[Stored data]

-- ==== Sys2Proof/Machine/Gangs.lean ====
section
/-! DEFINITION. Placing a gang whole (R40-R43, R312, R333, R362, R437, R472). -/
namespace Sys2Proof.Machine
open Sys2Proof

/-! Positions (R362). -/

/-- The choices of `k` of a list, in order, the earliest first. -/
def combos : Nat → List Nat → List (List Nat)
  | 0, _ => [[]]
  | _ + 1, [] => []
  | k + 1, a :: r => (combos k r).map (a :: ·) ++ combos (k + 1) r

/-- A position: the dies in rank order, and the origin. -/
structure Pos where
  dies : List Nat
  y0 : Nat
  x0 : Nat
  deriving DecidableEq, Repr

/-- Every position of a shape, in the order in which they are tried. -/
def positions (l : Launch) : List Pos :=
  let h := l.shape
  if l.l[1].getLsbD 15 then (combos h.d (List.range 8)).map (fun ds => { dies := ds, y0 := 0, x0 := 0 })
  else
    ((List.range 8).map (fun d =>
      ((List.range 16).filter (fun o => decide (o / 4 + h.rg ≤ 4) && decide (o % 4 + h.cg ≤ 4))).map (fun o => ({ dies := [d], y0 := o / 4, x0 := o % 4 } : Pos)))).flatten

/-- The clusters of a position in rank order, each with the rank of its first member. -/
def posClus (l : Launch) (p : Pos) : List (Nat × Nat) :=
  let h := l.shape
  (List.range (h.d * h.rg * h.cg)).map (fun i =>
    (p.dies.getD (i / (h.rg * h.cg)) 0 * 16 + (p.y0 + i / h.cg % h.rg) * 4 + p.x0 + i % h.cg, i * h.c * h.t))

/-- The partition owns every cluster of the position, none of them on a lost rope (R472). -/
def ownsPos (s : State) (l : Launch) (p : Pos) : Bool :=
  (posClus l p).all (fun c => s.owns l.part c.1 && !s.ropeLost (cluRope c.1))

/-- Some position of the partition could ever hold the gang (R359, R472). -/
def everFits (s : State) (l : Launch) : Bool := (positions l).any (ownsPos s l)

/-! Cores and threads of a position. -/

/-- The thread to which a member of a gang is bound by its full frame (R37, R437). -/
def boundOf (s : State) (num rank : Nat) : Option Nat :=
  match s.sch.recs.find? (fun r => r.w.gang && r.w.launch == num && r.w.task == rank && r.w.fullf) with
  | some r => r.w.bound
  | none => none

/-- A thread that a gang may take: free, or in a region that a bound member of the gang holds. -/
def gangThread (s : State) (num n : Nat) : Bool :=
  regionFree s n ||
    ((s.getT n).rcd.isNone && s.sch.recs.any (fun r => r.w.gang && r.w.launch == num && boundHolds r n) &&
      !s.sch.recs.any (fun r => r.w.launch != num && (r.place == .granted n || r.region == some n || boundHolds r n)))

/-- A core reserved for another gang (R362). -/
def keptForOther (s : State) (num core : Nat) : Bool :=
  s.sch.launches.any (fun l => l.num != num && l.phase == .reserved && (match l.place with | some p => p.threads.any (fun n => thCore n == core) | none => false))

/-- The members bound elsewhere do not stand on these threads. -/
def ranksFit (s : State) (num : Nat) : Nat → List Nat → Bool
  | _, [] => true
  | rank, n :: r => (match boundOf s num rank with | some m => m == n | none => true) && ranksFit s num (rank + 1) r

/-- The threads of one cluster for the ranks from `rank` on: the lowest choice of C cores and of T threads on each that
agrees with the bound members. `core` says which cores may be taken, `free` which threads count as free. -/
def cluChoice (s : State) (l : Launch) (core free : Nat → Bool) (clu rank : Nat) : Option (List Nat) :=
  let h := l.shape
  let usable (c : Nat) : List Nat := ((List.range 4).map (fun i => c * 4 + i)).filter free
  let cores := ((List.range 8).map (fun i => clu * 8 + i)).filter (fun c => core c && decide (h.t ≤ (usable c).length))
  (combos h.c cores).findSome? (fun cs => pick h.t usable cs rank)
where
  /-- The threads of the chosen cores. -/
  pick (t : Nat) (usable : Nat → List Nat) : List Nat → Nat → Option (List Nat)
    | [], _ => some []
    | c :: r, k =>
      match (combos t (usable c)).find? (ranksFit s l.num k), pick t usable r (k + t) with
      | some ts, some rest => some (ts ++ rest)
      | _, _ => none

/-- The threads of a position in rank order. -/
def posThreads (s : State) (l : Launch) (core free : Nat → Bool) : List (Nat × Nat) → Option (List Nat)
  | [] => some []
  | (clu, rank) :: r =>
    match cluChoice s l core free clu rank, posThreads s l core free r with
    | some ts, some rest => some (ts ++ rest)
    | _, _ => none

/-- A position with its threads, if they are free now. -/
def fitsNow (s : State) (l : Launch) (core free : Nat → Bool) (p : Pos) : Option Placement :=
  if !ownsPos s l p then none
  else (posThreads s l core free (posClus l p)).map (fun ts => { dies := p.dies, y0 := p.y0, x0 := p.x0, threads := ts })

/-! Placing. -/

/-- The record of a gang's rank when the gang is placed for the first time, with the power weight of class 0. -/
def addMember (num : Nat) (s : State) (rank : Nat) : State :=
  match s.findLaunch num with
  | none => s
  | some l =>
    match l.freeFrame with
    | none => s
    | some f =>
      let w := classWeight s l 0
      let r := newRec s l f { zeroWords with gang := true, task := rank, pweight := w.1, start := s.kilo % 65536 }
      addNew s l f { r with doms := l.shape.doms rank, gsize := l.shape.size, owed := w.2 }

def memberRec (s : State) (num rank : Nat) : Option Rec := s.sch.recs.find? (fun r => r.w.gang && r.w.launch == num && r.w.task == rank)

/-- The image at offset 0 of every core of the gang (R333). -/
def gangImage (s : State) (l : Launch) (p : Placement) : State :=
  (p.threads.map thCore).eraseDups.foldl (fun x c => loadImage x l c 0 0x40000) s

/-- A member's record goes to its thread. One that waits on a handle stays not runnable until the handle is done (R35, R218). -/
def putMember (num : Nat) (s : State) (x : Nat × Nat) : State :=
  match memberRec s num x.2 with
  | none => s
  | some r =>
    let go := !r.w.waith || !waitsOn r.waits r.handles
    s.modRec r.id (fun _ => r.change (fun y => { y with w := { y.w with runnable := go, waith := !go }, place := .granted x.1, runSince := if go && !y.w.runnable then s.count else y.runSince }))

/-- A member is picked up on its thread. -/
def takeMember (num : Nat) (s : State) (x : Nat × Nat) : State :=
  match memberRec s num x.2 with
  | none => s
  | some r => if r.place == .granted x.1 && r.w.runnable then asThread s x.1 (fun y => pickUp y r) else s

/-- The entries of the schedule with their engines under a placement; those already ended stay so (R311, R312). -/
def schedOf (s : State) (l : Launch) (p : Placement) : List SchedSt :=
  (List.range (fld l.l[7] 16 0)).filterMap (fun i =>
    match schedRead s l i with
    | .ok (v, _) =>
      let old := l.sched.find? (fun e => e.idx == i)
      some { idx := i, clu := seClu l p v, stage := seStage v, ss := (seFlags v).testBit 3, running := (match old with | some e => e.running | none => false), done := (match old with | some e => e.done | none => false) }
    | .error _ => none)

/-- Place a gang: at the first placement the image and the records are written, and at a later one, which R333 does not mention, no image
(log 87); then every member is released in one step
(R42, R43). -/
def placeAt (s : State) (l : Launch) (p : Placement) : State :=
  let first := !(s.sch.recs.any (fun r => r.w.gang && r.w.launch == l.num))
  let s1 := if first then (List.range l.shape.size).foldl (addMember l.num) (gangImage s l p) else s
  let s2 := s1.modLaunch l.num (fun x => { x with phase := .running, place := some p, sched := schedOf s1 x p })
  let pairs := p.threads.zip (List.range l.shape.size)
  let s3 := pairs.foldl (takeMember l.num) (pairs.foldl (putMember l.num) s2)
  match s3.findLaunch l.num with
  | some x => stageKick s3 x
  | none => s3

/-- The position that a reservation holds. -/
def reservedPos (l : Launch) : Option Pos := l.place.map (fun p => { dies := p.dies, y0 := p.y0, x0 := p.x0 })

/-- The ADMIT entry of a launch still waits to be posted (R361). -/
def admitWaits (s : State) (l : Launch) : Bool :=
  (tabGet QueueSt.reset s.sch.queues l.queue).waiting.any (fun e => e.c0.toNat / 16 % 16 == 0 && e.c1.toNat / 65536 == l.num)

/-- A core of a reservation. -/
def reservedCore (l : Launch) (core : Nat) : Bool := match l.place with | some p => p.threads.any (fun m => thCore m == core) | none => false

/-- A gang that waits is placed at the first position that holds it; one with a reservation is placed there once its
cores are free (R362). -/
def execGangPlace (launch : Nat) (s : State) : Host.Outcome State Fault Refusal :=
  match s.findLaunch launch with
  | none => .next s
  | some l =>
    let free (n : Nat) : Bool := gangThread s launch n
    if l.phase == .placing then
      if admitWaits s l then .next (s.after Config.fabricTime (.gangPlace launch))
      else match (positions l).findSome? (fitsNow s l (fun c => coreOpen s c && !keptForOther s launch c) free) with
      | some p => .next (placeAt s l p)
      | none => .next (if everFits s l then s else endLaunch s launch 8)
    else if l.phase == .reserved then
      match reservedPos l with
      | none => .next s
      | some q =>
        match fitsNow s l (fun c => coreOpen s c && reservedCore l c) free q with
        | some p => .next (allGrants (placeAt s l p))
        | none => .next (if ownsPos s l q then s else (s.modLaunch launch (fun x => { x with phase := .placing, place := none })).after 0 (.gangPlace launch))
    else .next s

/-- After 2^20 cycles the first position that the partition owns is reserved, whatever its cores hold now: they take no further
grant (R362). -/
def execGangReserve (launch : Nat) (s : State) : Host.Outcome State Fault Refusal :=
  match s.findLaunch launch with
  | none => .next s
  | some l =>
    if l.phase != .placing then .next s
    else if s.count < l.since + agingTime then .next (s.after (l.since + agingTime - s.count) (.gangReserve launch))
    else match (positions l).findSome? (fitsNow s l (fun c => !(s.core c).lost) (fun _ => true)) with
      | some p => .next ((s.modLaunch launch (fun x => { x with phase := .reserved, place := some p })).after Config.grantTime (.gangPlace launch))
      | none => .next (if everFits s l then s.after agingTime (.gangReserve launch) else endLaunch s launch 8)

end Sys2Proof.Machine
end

---

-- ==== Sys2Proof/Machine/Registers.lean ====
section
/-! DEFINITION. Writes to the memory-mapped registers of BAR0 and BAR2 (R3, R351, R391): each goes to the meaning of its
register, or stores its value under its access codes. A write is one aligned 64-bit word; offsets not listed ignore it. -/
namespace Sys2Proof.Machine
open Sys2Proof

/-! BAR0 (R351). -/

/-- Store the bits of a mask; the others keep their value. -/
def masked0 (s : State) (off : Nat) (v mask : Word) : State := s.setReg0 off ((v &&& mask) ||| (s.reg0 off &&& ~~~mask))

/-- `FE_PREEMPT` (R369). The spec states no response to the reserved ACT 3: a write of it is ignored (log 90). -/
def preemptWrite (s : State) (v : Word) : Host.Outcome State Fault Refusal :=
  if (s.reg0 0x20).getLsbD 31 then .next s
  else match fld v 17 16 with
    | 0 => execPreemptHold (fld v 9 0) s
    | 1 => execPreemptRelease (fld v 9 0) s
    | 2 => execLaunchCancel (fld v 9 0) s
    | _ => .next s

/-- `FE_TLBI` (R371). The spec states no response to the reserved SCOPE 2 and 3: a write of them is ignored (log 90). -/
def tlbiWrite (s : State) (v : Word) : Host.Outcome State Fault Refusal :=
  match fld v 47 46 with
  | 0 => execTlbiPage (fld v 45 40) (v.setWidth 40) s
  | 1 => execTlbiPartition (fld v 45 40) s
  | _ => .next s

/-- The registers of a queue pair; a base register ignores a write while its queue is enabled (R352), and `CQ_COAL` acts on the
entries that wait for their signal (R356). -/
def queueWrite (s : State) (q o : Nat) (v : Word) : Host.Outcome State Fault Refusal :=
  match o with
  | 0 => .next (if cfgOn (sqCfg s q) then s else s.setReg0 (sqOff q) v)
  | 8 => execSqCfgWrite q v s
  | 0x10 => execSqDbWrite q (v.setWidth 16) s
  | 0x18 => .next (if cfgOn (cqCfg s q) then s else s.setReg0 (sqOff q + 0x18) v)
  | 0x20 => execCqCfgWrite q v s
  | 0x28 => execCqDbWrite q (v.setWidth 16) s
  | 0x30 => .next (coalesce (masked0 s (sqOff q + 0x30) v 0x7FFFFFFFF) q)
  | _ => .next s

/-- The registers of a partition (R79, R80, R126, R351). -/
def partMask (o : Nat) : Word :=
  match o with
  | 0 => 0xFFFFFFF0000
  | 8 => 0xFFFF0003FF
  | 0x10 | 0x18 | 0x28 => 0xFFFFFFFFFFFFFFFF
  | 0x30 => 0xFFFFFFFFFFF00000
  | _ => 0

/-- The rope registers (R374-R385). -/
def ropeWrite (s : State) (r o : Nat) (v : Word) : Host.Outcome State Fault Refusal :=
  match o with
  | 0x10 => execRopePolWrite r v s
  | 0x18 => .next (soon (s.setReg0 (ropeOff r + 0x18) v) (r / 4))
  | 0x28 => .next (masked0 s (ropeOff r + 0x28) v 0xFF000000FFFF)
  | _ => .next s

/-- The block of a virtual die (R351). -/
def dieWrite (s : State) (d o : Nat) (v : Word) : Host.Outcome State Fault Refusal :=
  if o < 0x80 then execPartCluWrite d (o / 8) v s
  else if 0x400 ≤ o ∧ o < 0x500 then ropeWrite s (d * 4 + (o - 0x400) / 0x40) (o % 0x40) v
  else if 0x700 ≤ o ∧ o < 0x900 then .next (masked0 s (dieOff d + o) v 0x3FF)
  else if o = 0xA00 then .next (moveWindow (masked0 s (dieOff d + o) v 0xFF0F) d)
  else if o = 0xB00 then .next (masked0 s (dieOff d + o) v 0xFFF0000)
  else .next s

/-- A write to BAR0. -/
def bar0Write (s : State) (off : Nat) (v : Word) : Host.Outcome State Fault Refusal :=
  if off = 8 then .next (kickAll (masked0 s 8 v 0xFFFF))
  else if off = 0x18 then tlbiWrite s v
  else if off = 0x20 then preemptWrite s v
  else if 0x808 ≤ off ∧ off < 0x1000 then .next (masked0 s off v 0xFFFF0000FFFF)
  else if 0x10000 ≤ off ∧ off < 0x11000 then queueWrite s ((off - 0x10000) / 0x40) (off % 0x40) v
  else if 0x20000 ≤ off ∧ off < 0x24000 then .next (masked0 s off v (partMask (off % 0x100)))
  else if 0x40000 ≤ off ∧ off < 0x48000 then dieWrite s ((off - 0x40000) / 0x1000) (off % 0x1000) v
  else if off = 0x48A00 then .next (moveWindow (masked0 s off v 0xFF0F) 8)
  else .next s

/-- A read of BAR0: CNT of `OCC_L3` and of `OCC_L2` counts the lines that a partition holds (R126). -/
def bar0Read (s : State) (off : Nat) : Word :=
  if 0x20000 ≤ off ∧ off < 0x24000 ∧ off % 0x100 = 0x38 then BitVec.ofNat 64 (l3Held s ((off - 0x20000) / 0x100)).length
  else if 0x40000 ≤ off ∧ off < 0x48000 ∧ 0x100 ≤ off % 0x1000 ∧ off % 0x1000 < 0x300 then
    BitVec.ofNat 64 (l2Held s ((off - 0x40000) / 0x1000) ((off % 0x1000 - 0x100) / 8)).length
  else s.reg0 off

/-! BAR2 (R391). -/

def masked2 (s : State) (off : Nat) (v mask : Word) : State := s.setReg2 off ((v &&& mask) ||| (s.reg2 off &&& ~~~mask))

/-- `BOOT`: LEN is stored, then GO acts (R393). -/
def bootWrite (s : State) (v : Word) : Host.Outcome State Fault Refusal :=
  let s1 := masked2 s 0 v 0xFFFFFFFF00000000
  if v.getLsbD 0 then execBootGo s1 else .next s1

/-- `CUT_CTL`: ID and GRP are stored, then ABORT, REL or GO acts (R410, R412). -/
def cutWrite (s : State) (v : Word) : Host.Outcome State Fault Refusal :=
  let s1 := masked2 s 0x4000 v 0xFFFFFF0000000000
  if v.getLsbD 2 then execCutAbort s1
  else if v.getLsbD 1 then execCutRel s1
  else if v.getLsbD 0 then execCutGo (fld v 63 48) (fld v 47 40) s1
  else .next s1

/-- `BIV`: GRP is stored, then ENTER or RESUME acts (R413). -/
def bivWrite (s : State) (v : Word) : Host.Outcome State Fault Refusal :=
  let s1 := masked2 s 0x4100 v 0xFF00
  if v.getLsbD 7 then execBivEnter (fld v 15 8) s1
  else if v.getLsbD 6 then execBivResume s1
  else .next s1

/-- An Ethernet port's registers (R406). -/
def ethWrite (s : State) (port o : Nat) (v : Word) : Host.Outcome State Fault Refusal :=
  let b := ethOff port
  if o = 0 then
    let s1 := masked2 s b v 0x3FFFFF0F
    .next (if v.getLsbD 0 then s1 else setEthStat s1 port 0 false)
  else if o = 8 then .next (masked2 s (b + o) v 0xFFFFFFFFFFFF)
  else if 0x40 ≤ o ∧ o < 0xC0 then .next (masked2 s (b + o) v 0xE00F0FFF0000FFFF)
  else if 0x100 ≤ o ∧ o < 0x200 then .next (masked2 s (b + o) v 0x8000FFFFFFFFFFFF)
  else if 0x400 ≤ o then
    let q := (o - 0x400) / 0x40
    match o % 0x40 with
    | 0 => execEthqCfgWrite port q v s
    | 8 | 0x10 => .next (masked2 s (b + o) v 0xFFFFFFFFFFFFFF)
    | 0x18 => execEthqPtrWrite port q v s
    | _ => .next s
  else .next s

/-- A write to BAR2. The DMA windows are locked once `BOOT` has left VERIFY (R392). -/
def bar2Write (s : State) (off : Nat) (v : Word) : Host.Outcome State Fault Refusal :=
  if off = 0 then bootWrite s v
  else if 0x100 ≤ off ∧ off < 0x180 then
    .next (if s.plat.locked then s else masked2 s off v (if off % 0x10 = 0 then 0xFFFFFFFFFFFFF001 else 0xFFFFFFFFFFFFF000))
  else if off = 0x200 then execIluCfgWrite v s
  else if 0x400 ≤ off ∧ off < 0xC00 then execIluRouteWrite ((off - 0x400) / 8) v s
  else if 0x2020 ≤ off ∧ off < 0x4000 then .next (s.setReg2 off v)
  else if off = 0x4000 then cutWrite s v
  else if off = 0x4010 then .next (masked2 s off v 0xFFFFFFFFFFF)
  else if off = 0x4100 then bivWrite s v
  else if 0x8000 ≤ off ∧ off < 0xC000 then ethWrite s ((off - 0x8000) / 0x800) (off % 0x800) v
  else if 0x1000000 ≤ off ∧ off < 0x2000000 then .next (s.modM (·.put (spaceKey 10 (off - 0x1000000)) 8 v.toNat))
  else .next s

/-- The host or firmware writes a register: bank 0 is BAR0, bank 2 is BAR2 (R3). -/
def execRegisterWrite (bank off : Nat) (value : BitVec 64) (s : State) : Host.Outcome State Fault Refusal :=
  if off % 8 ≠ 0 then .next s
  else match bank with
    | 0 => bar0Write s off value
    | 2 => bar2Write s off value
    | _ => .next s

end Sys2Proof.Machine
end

- **WHAT YOU NEED TO DO**
Search the data for "bank". Copy every line that has it.

- **RESPONSE TO THIS TASK**
/-- The host or firmware writes a register: bank 0 is BAR0, bank 2 is BAR2 (R3). -/
def execRegisterWrite (bank off : Nat) (value : BitVec 64) (s : State) : Host.Outcome State Fault Refusal :=
  else match bank with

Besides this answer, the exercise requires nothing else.